# Womit kleine Graskarpfen füttern?



## graskarpfen22 (22. Apr. 2016)

Hallo,
ich habe mir vor 3-4 Jahren Fünf __ Graskarpfen gekauft. Ich habe sie bis heute nie wieder gesehen von einem __ Fischreiher o.ä. gehe ich nicht aus, weil ich noch nie einen gesehen haben und alles dicht mit hohen bäumen bewachsen ist.

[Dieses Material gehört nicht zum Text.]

/-- The replies of a parked crew are its own once DOORBELL has reached the end of its records: it may wake with the words they hold
(R386). A `svc` that waited for room in its ring is performed when there is room, as the instruction would have been (R238, R386). -/
def Obligations.ServiceRing : Prop :=
  (∀ off v (s : State) ci k ring last dest lanes p, s.windowOk (off + 0x18) 8 = true → s.eventWaits (Config.windowBase + (off + 0x18)) 8 = false →
    windowHosts (off + 0x18) = true → 0x2000 ≤ off → ci < s.crews.length →
    (∀ c ∈ s.crews, c.homes = []) → (∀ j, j ≠ ci → (s.crew j).svcLeft = none) →
    let c := s.crew ci
    c.place = .saved → c.replies = [] → c.inFlight = false → c.svcLeft = some (k, .svcReply ring last dest lanes) →
    c.wake = some (.svcReply ring last dest lanes) →
    let s1 := s.eventWrite none (Config.windowBase + (off + 0x18)) (leBytes 8 (BitVec.toNat v))
    s1.walkNow (s.asidOf c) ring true false false = .ok p → p.key ring = Config.windowBase + off →
    ∃ t, exec (.serviceDoorbell off v) s = .next t ∧
      if last ≤ v.toNat then (t.crew ci).wake = none ∧ (t.crew ci).replies = lanes.map fun l =>
          (l.1, replyWord (Memory.nat s1.mem (l.2 + 0x20) 8) (Memory.nat s1.mem (l.2 + 0x28) 8))
      else t.crew ci = c ∧ t.mem = s1.mem) ∧
  (∀ ci (s : State), ∃ t, exec (.svcRingEvent ci) s = .next t ∧
    let c := s.crew ci
    ((c.wake ≠ some .svcEvent ∨ s.token ≠ none) → t = s) ∧
    ∀ w n lk o r, c.wake = some .svcEvent → s.token = none → ci < s.crews.length → c.place = .saved → (∀ b ∈ s.crews, b.homes = []) →
      c.pend = [] → c.expansion = none →
      s.fetchWord c.core (s.asidOf c) c.pc.toNat = .ok w → instrOf (BitVec.toNat w) = .svc n lk o →
      s.ringAt c.core (s.asidOf c) c.svcq.toNat = some r →
      let i : Instr := .svc n lk o
      let exe := execLanes i c c.bundle
      if r.room exe.length = false then t = s
      else
        let c' := t.crew ci
        let x : Wake := .svcReply c.svcq.toNat (r.tail + exe.length) (BitVec.ofNat 8 (s.destOf i c (exe.headD 0)))
          ((List.range exe.length).map fun j => (exe.getD j 0, r.key + 64 + 64 * ((r.tail + j) % r.cap)))
        c'.svcLeft = some (BitVec.toNat lk, x) ∧ c'.wake = (if lk = 0 ∧ c'.replies = [] then some x else none) ∧ c'.place = .saved ∧ c'.clk1 = c.clk1 + 1 ∧
        (∀ l, c'.thread l = if l ∈ c.bundle then { c.thread l with pc := (c.thread l).pc + 8 } else c.thread l) ∧
        ∀ f l, f < 224 → l < 32 → c'.readV f l = if l ∈ exe ∧ f ∈ s.lastUses i c l then .undef else c.readV f l)

/-- Commands leave their queue in order, one by one, each with its number, cookie and status: FLUSH, COPY, FENCE and SIGNAL do their
work and complete DONE, a LAUNCH enters its grid, a command that breaks a rule completes REFUSED (R371-R374). Enabling a queue
reads a good descriptor, and a bad one leaves EN at 0; a completion writes its record, counts, and DONE moves over all that have
counted (R370, R375). -/
def Obligations.SubmissionQueues : Prop :=
  (∀ q (s : State) x w op, Dequeues s q op x w → QuietFor s x → q < 64 →
    (∀ i, (i = .launch q ∧ op = 1) ∨ (i = .flush q ∧ op = 2) ∨ (∃ d, i = .copy q d ∧ op = 3 ∧ copyHas d s w = true) ∨ (i = .sqFence q ∧ op = 4) ∨
        (i = .signal q ∧ op = 5) → cmdReserved w = true →
      ∃ t, exec i s = .next t ∧ Dequeued s t q x w (some 2) ∧ t.dram = s.dram ∧ t.grids = s.grids) ∧
    (op = 1 → cmdReserved w = false →
      ∃ t, exec (.launch q) s = .next t ∧ t.mem = (taken s q x w).mem ∧
        (w 0x10 % 128 ≠ 0 → Dequeued s t q x w (some 2) ∧ t.grids = s.grids) ∧
        (w 0x10 % 128 = 0 → s.paUsable (w 0x10) = true → s.paUsable (w 0x10 + 127) = true → ∀ s1, s1 = taken s q x w →
          match s1.coxView.parseRecord (fun j => Memory.nat s1.coxView.mem (w 0x10 + 8 * j) 8) (.command q x.head) none with
          | none => Dequeued s t q x w (some 2) ∧ t.grids = s.grids
          | some g => Dequeued s t q x w none ∧ t.grids.length = s.grids.length + 1 ∧
              (t.grid s.grids.length).asid = g.asid ∧ (t.grid s.grids.length).origin = .command q x.head ∧
              (t.grid s.grids.length).codebase = g.codebase)) ∧
    (op = 2 → cmdReserved w = false →
      ∃ t, exec (.flush q) s = .next t ∧
        if 2 ^ 40 < w 0x18 then Dequeued s t q x w (some 2) ∧ t.dram = s.dram
        else Dequeued s t q x w (some 0) ∧ ∀ s1, s1 = taken s q x w →
          let met := fun l => 0 < w 0x18 ∧ 128 * l < w 0x10 + w 0x18 ∧ w 0x10 < 128 * l + 128
          t.tags = s1.tags ∧ (∀ l, l ∈ t.unflushed ↔ l ∈ s.unflushed ∧ ¬met l) ∧
          (∀ e, e ∈ t.fetchCache ↔ e ∈ s1.fetchCache ∧ ¬met (e.1 % 2 ^ 55 / 128)) ∧ (∀ e, e ∈ t.copies ↔ e ∈ s1.copies ∧ ¬met e.line) ∧
          (HostPieces s → ∀ k,
            Memory.read t.mem k = (if met (k / 128) then (hostByte s k).getD (Memory.read s1.mem k) else Memory.read s1.mem k) ∧
            Memory.read t.dram k = if met (k / 128) ∧ k / 128 ∈ s.unflushed then (hostByte s k).getD (Memory.read s1.mem k)
              else Memory.read s.dram k)) ∧
    (op = 3 → cmdReserved w = false → ∀ data, copyHas data s w = true →
      ∃ t, exec (.copy q data) s = .next t ∧ ∀ s1, s1 = taken s q x w →
        let base := Memory.nat s1.mem (Config.windowBase + 0x2000) 8
        let size := Memory.nat s1.mem (Config.windowBase + 0x2008) 8
        let pa := w 0x18
        let n := w 0x20
        if n = 0 ∨ 2 ^ 32 < n ∨ pa < base ∨ base + size < pa + n ∨ s.runUsable pa n = false then
          Dequeued s t q x w (some 2) ∧ t.dram = s.dram
        else Dequeued s t q x w (some 0) ∧
          if w 0x28 % 2 = 0 then
            if inWindow pa = true then t.dram = s.dram ∧
              ∀ j, j < n → Config.windowBase + 0x10000 ≤ pa + j → Memory.read t.mem (pa + j) = data.getD j 0
            else t.mem = s1.mem ∧
              ∀ k, Memory.read t.dram k = if pa ≤ k ∧ k < pa + n then data.getD (k - pa) 0 else Memory.read s.dram k
          else t.dram = s.dram ∧ ∃ bs, t.hostMem = some (w 0x10, bs) ∧ bs.length = n ∧
            ∀ j, j < n → bs.getD j 0 = Memory.read s.dram (pa + j) ∨ bs.getD j 0 = Memory.read s1.coxView.mem (pa + j)) ∧
    (op = 4 → cmdReserved w = false →
      ∃ t, exec (.sqFence q) s = .next t ∧ Dequeued s t q x w (some 0) ∧ (t.subQ q).fenceQ = some (w 0x10, w 0x18) ∧ t.dram = s.dram) ∧
    (op = 5 → cmdReserved w = false →
      ∃ t, exec (.signal q) s = .next t ∧
        if w 0x10 % 8 ≠ 0 ∨ Config.windowBytes ≤ w 0x10 then Dequeued s t q x w (some 2) ∧ t.msix = s.msix
        else t.msix = s.msix ++ (if (w 0x20).testBit 8 then [w 0x20 % 256] else []) ∧
          Dequeued s t q x w (some 0) ∧
          (windowHosts (w 0x10) = true → Memory.nat t.mem (Config.windowBase + w 0x10) 8 = w 0x18 % 2 ^ 64 -
            if w 0x10 % 128 = 8 ∧ EnablesBad (written (taken s q x w) (w 0x10) (leBytes 8 (w 0x18))) (w 0x10) then 2 ^ 32 else 0))) ∧
  ((∀ q (s : State), ∃ t, exec (.sqEnable q) s = .next t ∧ (q < 64 → s.enableDue q = true →
    (∀ x, s.readSq q = some x → t.subQ q = x ∧ x.en = true ∧ x.cap = s.sqWord q 8 % 2 ^ 17 ∧ x.base = s.sqWord q 0 ∧ t.mem = s.mem) ∧
    (s.readSq q = none → (t.sqWord q 8).testBit 32 = false ∧ ∀ p, t.subQ p = s.subQ p)) ∧
    (64 ≤ q ∨ s.enableDue q = false → t = s)) ∧
  ∀ q k (s : State), ∃ t, exec (.commandCompletion q k) s = .next t ∧ (s.completes q k = none → t = s) ∧
    ∀ x c, s.completes q k = some (x, c) → q < 64 → 0x10000 ≤ x.cqoff → x.q = q →
      let a := Config.windowBase + x.cqoff + 32 * (x.cqtail % x.cqcap)
      (c.norec = false → Memory.nat t.mem a 8 = k % 2 ^ 64 ∧ Memory.nat t.mem (a + 8) 8 = c.cookie.toNat ∧
        Memory.nat t.mem (a + 16) 8 = (c.status.getD 0 + c.op * 2 ^ 8) % 2 ^ 64 ∧ Memory.nat t.mem (a + 24) 8 = c.time.toNat ∧
        (t.subQ q).cqtail = x.cqtail + 1 ∧ t.msix = s.msix ++ if x.cirq then [x.vec] else []) ∧
      (c.norec = true → t.msix = s.msix ∧ (t.subQ q).cqtail = x.cqtail) ∧
      x.done ≤ (t.subQ q).done ∧ (∀ j, x.done ≤ j → j < (t.subQ q).done → ∃ y ∈ x.cmds, y.k = j ∧ (y.counted = true ∨ j = k)) ∧
      t.sqWord q 0x20 = (t.subQ q).done % 2 ^ 64)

Ich wollte nur mal wissen, weil ich mir heute 5 neue gekauft habe was ich so falsch gemacht haben könnte ob ich sie füttern muss ( wenn ja womit) und wie ich sie ein bisschen zam bekomme.  Ich freue mich über eine Unterhaltung!


----------



## Tottoabs (22. Apr. 2016)

Teich schon mal abgelassen ob Sie vielleicht nicht noch drin sind ?

Hast du mal Bilder von Dem Teich?

Sind da Pflanzen in den Sumpfzonen?

Gibt es Tiefwasserpflanzen


----------



## graskarpfen22 (22. Apr. 2016)

Ja Pflanzen SInd in den Sumpfzonen ich habe viele Seerosen usw.


----------



## Tottoabs (22. Apr. 2016)

Teich sieht ja recht Natur nah aus. Bist sicher das die da nicht mehr drin sind?
Was hast du sonst noch an Fischen?
Dir ist klar das die Grasskarpfen, wenn die Tiere groß sind wohl deine Pflanzen fressen.
Füttern kannst du die, wenn sie sehr klein sind mit dem Futter was sie vom Händler gewohnt sind.
Schätze Flockenfutter oder Pellets.


----------



## graskarpfen22 (22. Apr. 2016)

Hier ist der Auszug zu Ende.